Menurut catatan buadaya Sulsel, ada tiga kerajaan besar yang pernah berpengaruh luas yakni;
Kerajaan Luwu, Gowa, dan Bone, disamping sejumlah kerajaan kecil yang beraliansi dengan kerajaan
besar, namun tetap bertahan secara otonom. Berbeda dengan pembentukan Provinsi lain di
Indonesia, Sulawesi Selatan terbentuk menjadi satu kesatuan wilayah administratif tingkat provinsi,
atas kemauan dan ikrar ikrar raja serat masyarakat setempat sekaligus bergabung dalam negara
kesatuan Republik Indonesia, sehingga Sulawesi Selatan menjadi salah satu provinsi di indonesia
yang diatur dalam UU Nomro 21 tahun 1950 dan Makassar sebagai pusat pemerintahan.

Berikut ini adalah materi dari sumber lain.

theorem execCsrrsi_runs (rd : XReg) (csr : BitVec 12) (uimm : BitVec 5) : Runs s 4 true (execCsrrsi rd csr uimm s) :=
  runs_csrOp s _ _ _ _ _ _

theorem execCsrrci_runs (rd : XReg) (csr : BitVec 12) (uimm : BitVec 5) : Runs s 4 true (execCsrrci rd csr uimm s) :=
  runs_csrOp s _ _ _ _ _ _

theorem execFenceI_runs (imm : BitVec 12) (rs1 : XReg) (rd : XReg) : Runs s 4 false (execFenceI imm rs1 rd s) :=
  runs_retire s _ _ (Writes.ok_x s _ _ _)

theorem execFlw_runs (rd : FReg) (rs1 : XReg) (imm : BitVec 12) : Runs s 4 false (execFlw rd rs1 imm s) :=
  runs_loadF s _ _ _ _ _

theorem execFsw_runs (rs2 : FReg) (rs1 : XReg) (imm : BitVec 12) : Runs s 4 false (execFsw rs2 rs1 imm s) :=
  runs_storeF s _ _ _ _ _

theorem execFmaddS_runs (rd : FReg) (rs1 : FReg) (rs2 : FReg) (rs3 : FReg) (rm : Rm) : Runs s 4 false (execFmaddS rd rs1 rs2 rs3 rm s) :=
  runs_withMode s _ _ fun _ => Writes.ok_fp s _ _ _

theorem execFmsubS_runs (rd : FReg) (rs1 : FReg) (rs2 : FReg) (rs3 : FReg) (rm : Rm) : Runs s 4 false (execFmsubS rd rs1 rs2 rs3 rm s) :=
  runs_withMode s _ _ fun _ => Writes.ok_fp s _ _ _

theorem execFnmsubS_runs (rd : FReg) (rs1 : FReg) (rs2 : FReg) (rs3 : FReg) (rm : Rm) : Runs s 4 false (execFnmsubS rd rs1 rs2 rs3 rm s) :=
  runs_withMode s _ _ fun _ => Writes.ok_fp s _ _ _

theorem execFnmaddS_runs (rd : FReg) (rs1 : FReg) (rs2 : FReg) (rs3 : FReg) (rm : Rm) : Runs s 4 false (execFnmaddS rd rs1 rs2 rs3 rm s) :=
  runs_withMode s _ _ fun _ => Writes.ok_fp s _ _ _

theorem execFaddS_runs (rd : FReg) (rs1 : FReg) (rs2 : FReg) (rm : Rm) : Runs s 4 false (execFaddS rd rs1 rs2 rm s) :=
  runs_withMode s _ _ fun _ => Writes.ok_fp s _ _ _

theorem execFsubS_runs (rd : FReg) (rs1 : FReg) (rs2 : FReg) (rm : Rm) : Runs s 4 false (execFsubS rd rs1 rs2 rm s) :=
  runs_withMode s _ _ fun _ => Writes.ok_fp s _ _ _

theorem execFmulS_runs (rd : FReg) (rs1 : FReg) (rs2 : FReg) (rm : Rm) : Runs s 4 false (execFmulS rd rs1 rs2 rm s) :=
  runs_withMode s _ _ fun _ => Writes.ok_fp s _ _ _

theorem execFdivS_runs (rd : FReg) (rs1 : FReg) (rs2 : FReg) (rm : Rm) : Runs s 4 false (execFdivS rd rs1 rs2 rm s) :=
  runs_withMode s _ _ fun _ => Writes.ok_fp s _ _ _

theorem execFsqrtS_runs (rd : FReg) (rs1 : FReg) (rm : Rm) : Runs s 4 false (execFsqrtS rd rs1 rm s) :=
  runs_fpSqrt s _ _ _ _ _

theorem execFsgnjS_runs (rd : FReg) (rs1 : FReg) (rs2 : FReg) : Runs s 4 false (execFsgnjS rd rs1 rs2 s) :=
  runs_retire s _ _ (Writes.ok_fp s _ _ _)

theorem execFsgnjnS_runs (rd : FReg) (rs1 : FReg) (rs2 : FReg) : Runs s 4 false (execFsgnjnS rd rs1 rs2 s) :=
  runs_retire s _ _ (Writes.ok_fp s _ _ _)

theorem execFsgnjxS_runs (rd : FReg) (rs1 : FReg) (rs2 : FReg) : Runs s 4 false (execFsgnjxS rd rs1 rs2 s) :=
  runs_retire s _ _ (Writes.ok_fp s _ _ _)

Dengan undang-undang ini maka wilayah administrartif Sulsel terbagi menjadi 21 daerah swantantra
tingakat ii dan 2 kotapraja yakni Makassar dan Pare-Pare. Status provinsi administratif Sulawesi
berakhir pada tahun 1960 yang ditetapkan dengan UU Nomor 47 tahun 1960 dan secara otonom
mebagi Sulawesi menjadi provinsi Sulawesi Selatan Tenggara beribukota Makassar dan Provinsi
Sulawesi Utara-Tengah beribukota Manado, empat tahun kemudian pemisahan wilayah Sulawesi
Selatan dan tenggara ditetapkan dalam II nomor 13 tahun 1964 dan Sulawesi Selatan secara resmi
menjadi daerah otonom dan terus disempurnakan dengan ditetapkannya UU Nomor 5 tahun 1974
tentang pokok-pokok pemerintahan di daerah yang menggabungkan wilayah administratif daerah
daerah otonom dalam satu penyebutan yaitu Daerah Tingkat II atau Kotamadya dan Provinsi daerah
Tingkat I Sulawesi Selatan selanjutnya Provinsi Daerah Tingkat I Sulawesi Selatan terbagi dalam 23
Kabupaten/Kotamadya serta 2 kota administratif yakni Palopo di kabupaten Luwu dan Watampone
di kabupaten Bone. Sedangkan yang sangat berarti adalah perubahan nama ibukota Provinsi
Sulawesi Selatan dari Makassar ke Ujung Pandang yang ditetapkan dalam PP nomor 51 tahun 1971
Lembaran negara Republik Indonesia Nomor 65 tahun 1971.